Extracted data entries:
@[simp] theorem enqueueNotice_now (n : Notice) : (enqueueNotice n s).now = s.now := by unfold enqueueNotice; (repeat' split) <;> simp
@[simp] theorem enqueueNotice_ports (n : Notice) : (enqueueNotice n s).ports = s.ports := by unfold enqueueNotice; (repeat' split) <;> simp
@[simp] theorem enqueueNotice_stamper (n : Notice) : (enqueueNotice n s).stamper = s.stamper := by unfold enqueueNotice; (repeat' split) <;> simp
@[simp] theorem enqueueNotice_seats (n : Notice) : (enqueueNotice n s).seats = s.seats := by unfold enqueueNotice; (repeat' split) <;> simp
@[simp] theorem enqueueNotice_teams (n : Notice) : (enqueueNotice n s).teams = s.teams := by unfold enqueueNotice; (repeat' split) <;> simp
@[simp] theorem enqueueNotice_questions (n : Notice) : (enqueueNotice n s).questions = s.questions := by unfold enqueueNotice; (repeat' split) <;> simp
@[simp] theorem enqueueNotice_cues (n : Notice) : (enqueueNotice n s).cues = s.cues := by unfold enqueueNotice; (repeat' split) <;> simp
@[simp] theorem enqueueNotice_round (n : Notice) : (enqueueNotice n s).round = s.round := by unfold enqueueNotice; (repeat' split) <;> simp
@[simp] theorem enqueueNotice_resp (n : Notice) : (enqueueNotice n s).resp = s.resp := by unfold enqueueNotice; (repeat' split) <;> simp
@[simp] theorem enqueueNotice_buzz (n : Notice) : (enqueueNotice n s).buzz = s.buzz := by unfold enqueueNotice; (repeat' split) <;> simp
@[simp] theorem enqueueNotice_score (n : Notice) : (enqueueNotice n s).score = s.score := by unfold enqueueNotice; (repeat' split) <;> simp
@[simp] theorem enqueueNotice_sorter (n : Notice) : (enqueueNotice n s).sorter = s.sorter := by unfold enqueueNotice; (repeat' split) <;> simp
@[simp] theorem enqueueNotice_comp (n : Notice) : (enqueueNotice n s).comp = s.comp := by unfold enqueueNotice; (repeat' split) <;> simp
@[simp] theorem enqueueNotice_link (n : Notice) : (enqueueNotice n s).link = s.link := by unfold enqueueNotice; (repeat' split) <;> simp
@[simp] theorem enqueueNotice_loader (n : Notice) : (enqueueNotice n s).loader = s.loader := by unfold enqueueNotice; (repeat' split) <;> simp
@[simp] theorem enqueueNotice_free (n : Notice) : (enqueueNotice n s).free = s.free := by unfold enqueueNotice; (repeat' split) <;> simp
@[simp] theorem enqueueNotice_pending (n : Notice) : (enqueueNotice n s).pending = s.pending := by unfold enqueueNotice; (repeat' split) <;> simp

@[simp] theorem raiseNotice_now (b : NoticeBody) : (raiseNotice b s).now = s.now := by unfold raiseNotice; (repeat' split) <;> simp
@[simp] theorem raiseNotice_ports (b : NoticeBody) : (raiseNotice b s).ports = s.ports := by unfold raiseNotice; (repeat' split) <;> simp
@[simp] theorem raiseNotice_stamper (b : NoticeBody) : (raiseNotice b s).stamper = s.stamper := by unfold raiseNotice; (repeat' split) <;> simp
@[simp] theorem raiseNotice_seats (b : NoticeBody) : (raiseNotice b s).seats = s.seats := by unfold raiseNotice; (repeat' split) <;> simp
@[simp] theorem raiseNotice_teams (b : NoticeBody) : (raiseNotice b s).teams = s.teams := by unfold raiseNotice; (repeat' split) <;> simp
@[simp] theorem raiseNotice_questions (b : NoticeBody) : (raiseNotice b s).questions = s.questions := by unfold raiseNotice; (repeat' split) <;> simp
@[simp] theorem raiseNotice_cues (b : NoticeBody) : (raiseNotice b s).cues = s.cues := by unfold raiseNotice; (repeat' split) <;> simp
@[simp] theorem raiseNotice_round (b : NoticeBody) : (raiseNotice b s).round = s.round := by unfold raiseNotice; (repeat' split) <;> simp
@[simp] theorem raiseNotice_resp (b : NoticeBody) : (raiseNotice b s).resp = s.resp := by unfold raiseNotice; (repeat' split) <;> simp
@[simp] theorem raiseNotice_buzz (b : NoticeBody) : (raiseNotice b s).buzz = s.buzz := by unfold raiseNotice; (repeat' split) <;> simp
@[simp] theorem raiseNotice_score (b : NoticeBody) : (raiseNotice b s).score = s.score := by unfold raiseNotice; (repeat' split) <;> simp
@[simp] theorem raiseNotice_sorter (b : NoticeBody) : (raiseNotice b s).sorter = s.sorter := by unfold raiseNotice; (repeat' split) <;> simp
@[simp] theorem raiseNotice_comp (b : NoticeBody) : (raiseNotice b s).comp = s.comp := by unfold raiseNotice; (repeat' split) <;> simp
@[simp] theorem raiseNotice_link (b : NoticeBody) : (raiseNotice b s).link = s.link := by unfold raiseNotice; (repeat' split) <;> simp
@[simp] theorem raiseNotice_loader (b : NoticeBody) : (raiseNotice b s).loader = s.loader := by unfold raiseNotice; (repeat' split) <;> simp
@[simp] theorem raiseNotice_free (b : NoticeBody) : (raiseNotice b s).free = s.free := by unfold raiseNotice; (repeat' split) <;> simp
@[simp] theorem raiseNotice_pending (b : NoticeBody) : (raiseNotice b s).pending = s.pending := by unfold raiseNotice; (repeat' split) <;> simp
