@[simp] theorem endQuestion_now : (endQuestion s).now = s.now := by
  simp only [endQuestion]
  (repeat' split) <;> simp
@[simp] theorem endQuestion_ports : (endQuestion s).ports = s.ports := by
  simp only [endQuestion]
  (repeat' split) <;> simp
@[simp] theorem endQuestion_stamper : (endQuestion s).stamper = s.stamper := by
  simp only [endQuestion]
  (repeat' split) <;> simp
@[simp] theorem endQuestion_seats : (endQuestion s).seats = s.seats := by
  simp only [endQuestion]
  (repeat' split) <;> simp
@[simp] theorem endQuestion_teams : (endQuestion s).teams = s.teams := by
  simp only [endQuestion]
  (repeat' split) <;> simp
@[simp] theorem endQuestion_questions : (endQuestion s).questions = s.questions := by
  simp only [endQuestion]
  (repeat' split) <;> simp
@[simp] theorem endQuestion_cues : (endQuestion s).cues = s.cues := by
  simp only [endQuestion]
  (repeat' split) <;> simp
@[simp] theorem endQuestion_resp : (endQuestion s).resp = s.resp := by
  simp only [endQuestion]
  (repeat' split) <;> simp
@[simp] theorem endQuestion_sorter : (endQuestion s).sorter = s.sorter := by
  simp only [endQuestion]
  (repeat' split) <;> simp
@[simp] theorem endQuestion_link : (endQuestion s).link = s.link := by
  simp only [endQuestion]
  (repeat' split) <;> simp
@[simp] theorem endQuestion_loader : (endQuestion s).loader = s.loader := by
  simp only [endQuestion]
  (repeat' split) <;> simp
@[simp] theorem endQuestion_free : (endQuestion s).free = s.free := by
  simp only [endQuestion]
  (repeat' split) <;> simp
@[simp] theorem endQuestion_pending : (endQuestion s).pending = s.pending := by
  simp only [endQuestion]
  (repeat' split) <;> simp

@[simp] theorem floorGranted_now : (floorGranted s).now = s.now := by simp [floorGranted, apply_ite State.now]
@[simp] theorem floorGranted_ports : (floorGranted s).ports = s.ports := by simp [floorGranted, apply_ite State.ports]
@[simp] theorem floorGranted_stamper : (floorGranted s).stamper = s.stamper := by simp [floorGranted, apply_ite State.stamper]
@[simp] theorem floorGranted_seats : (floorGranted s).seats = s.seats := by simp [floorGranted, apply_ite State.seats]
@[simp] theorem floorGranted_teams : (floorGranted s).teams = s.teams := by simp [floorGranted, apply_ite State.teams]
@[simp] theorem floorGranted_questions : (floorGranted s).questions = s.questions := by simp [floorGranted, apply_ite State.questions]
@[simp] theorem floorGranted_cues : (floorGranted s).cues = s.cues := by simp [floorGranted, apply_ite State.cues]
@[simp] theorem floorGranted_resp : (floorGranted s).resp = s.resp := by simp [floorGranted, apply_ite State.resp]
@[simp] theorem floorGranted_buzz : (floorGranted s).buzz = s.buzz := by simp [floorGranted, apply_ite State.buzz]
@[simp] theorem floorGranted_score : (floorGranted s).score = s.score := by simp [floorGranted, apply_ite State.score]
@[simp] theorem floorGranted_sorter : (floorGranted s).sorter = s.sorter := by simp [floorGranted, apply_ite State.sorter]
@[simp] theorem floorGranted_comp : (floorGranted s).comp = s.comp := by simp [floorGranted, apply_ite State.comp]
@[simp] theorem floorGranted_link : (floorGranted s).link = s.link := by simp [floorGranted, apply_ite State.link]
@[simp] theorem floorGranted_loader : (floorGranted s).loader = s.loader := by simp [floorGranted, apply_ite State.loader]
@[simp] theorem floorGranted_free : (floorGranted s).free = s.free := by simp [floorGranted, apply_ite State.free]
@[simp] theorem floorGranted_pending : (floorGranted s).pending = s.pending := by simp [floorGranted, apply_ite State.pending]

@[simp] theorem grantFloor_now (e : BuzzEntry) : (grantFloor e s).now = s.now := by unfold grantFloor; simp
@[simp] theorem grantFloor_stamper (e : BuzzEntry) : (grantFloor e s).stamper = s.stamper := by unfold grantFloor; simp
@[simp] theorem grantFloor_teams (e : BuzzEntry) : (grantFloor e s).teams = s.teams := by unfold grantFloor; simp
@[simp] theorem grantFloor_questions (e : BuzzEntry) : (grantFloor e s).questions = s.questions := by unfold grantFloor; simp
@[simp] theorem grantFloor_cues (e : BuzzEntry) : (grantFloor e s).cues = s.cues := by unfold grantFloor; simp
@[simp] theorem grantFloor_resp (e : BuzzEntry) : (grantFloor e s).resp = s.resp := by unfold grantFloor; simp
@[simp] theorem grantFloor_score (e : BuzzEntry) : (grantFloor e s).score = s.score := by unfold grantFloor; simp
@[simp] theorem grantFloor_sorter (e : BuzzEntry) : (grantFloor e s).sorter = s.sorter := by unfold grantFloor; simp
@[simp] theorem grantFloor_link (e : BuzzEntry) : (grantFloor e s).link = s.link := by unfold grantFloor; simp
@[simp] theorem grantFloor_loader (e : BuzzEntry) : (grantFloor e s).loader = s.loader := by unfold grantFloor; simp
@[simp] theorem grantFloor_free (e : BuzzEntry) : (grantFloor e s).free = s.free := by unfold grantFloor; simp
@[simp] theorem grantFloor_pending (e : BuzzEntry) : (grantFloor e s).pending = s.pending := by unfold grantFloor; simp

ACTIVITY: Return every line from the entries above that contains the word "link".

RESULT OF THE EXERCISE:
@[simp] theorem enqueueNotice_link (n : Notice) : (enqueueNotice n s).link = s.link := by unfold enqueueNotice; (repeat' split) <;> simp
@[simp] theorem raiseNotice_link (b : NoticeBody) : (raiseNotice b s).link = s.link := by unfold raiseNotice; (repeat' split) <;> simp
@[simp] theorem endQuestion_link : (endQuestion s).link = s.link := by
@[simp] theorem floorGranted_link : (floorGranted s).link = s.link := by simp [floorGranted, apply_ite State.link]
@[simp] theorem grantFloor_link (e : BuzzEntry) : (grantFloor e s).link = s.link := by unfold grantFloor; simp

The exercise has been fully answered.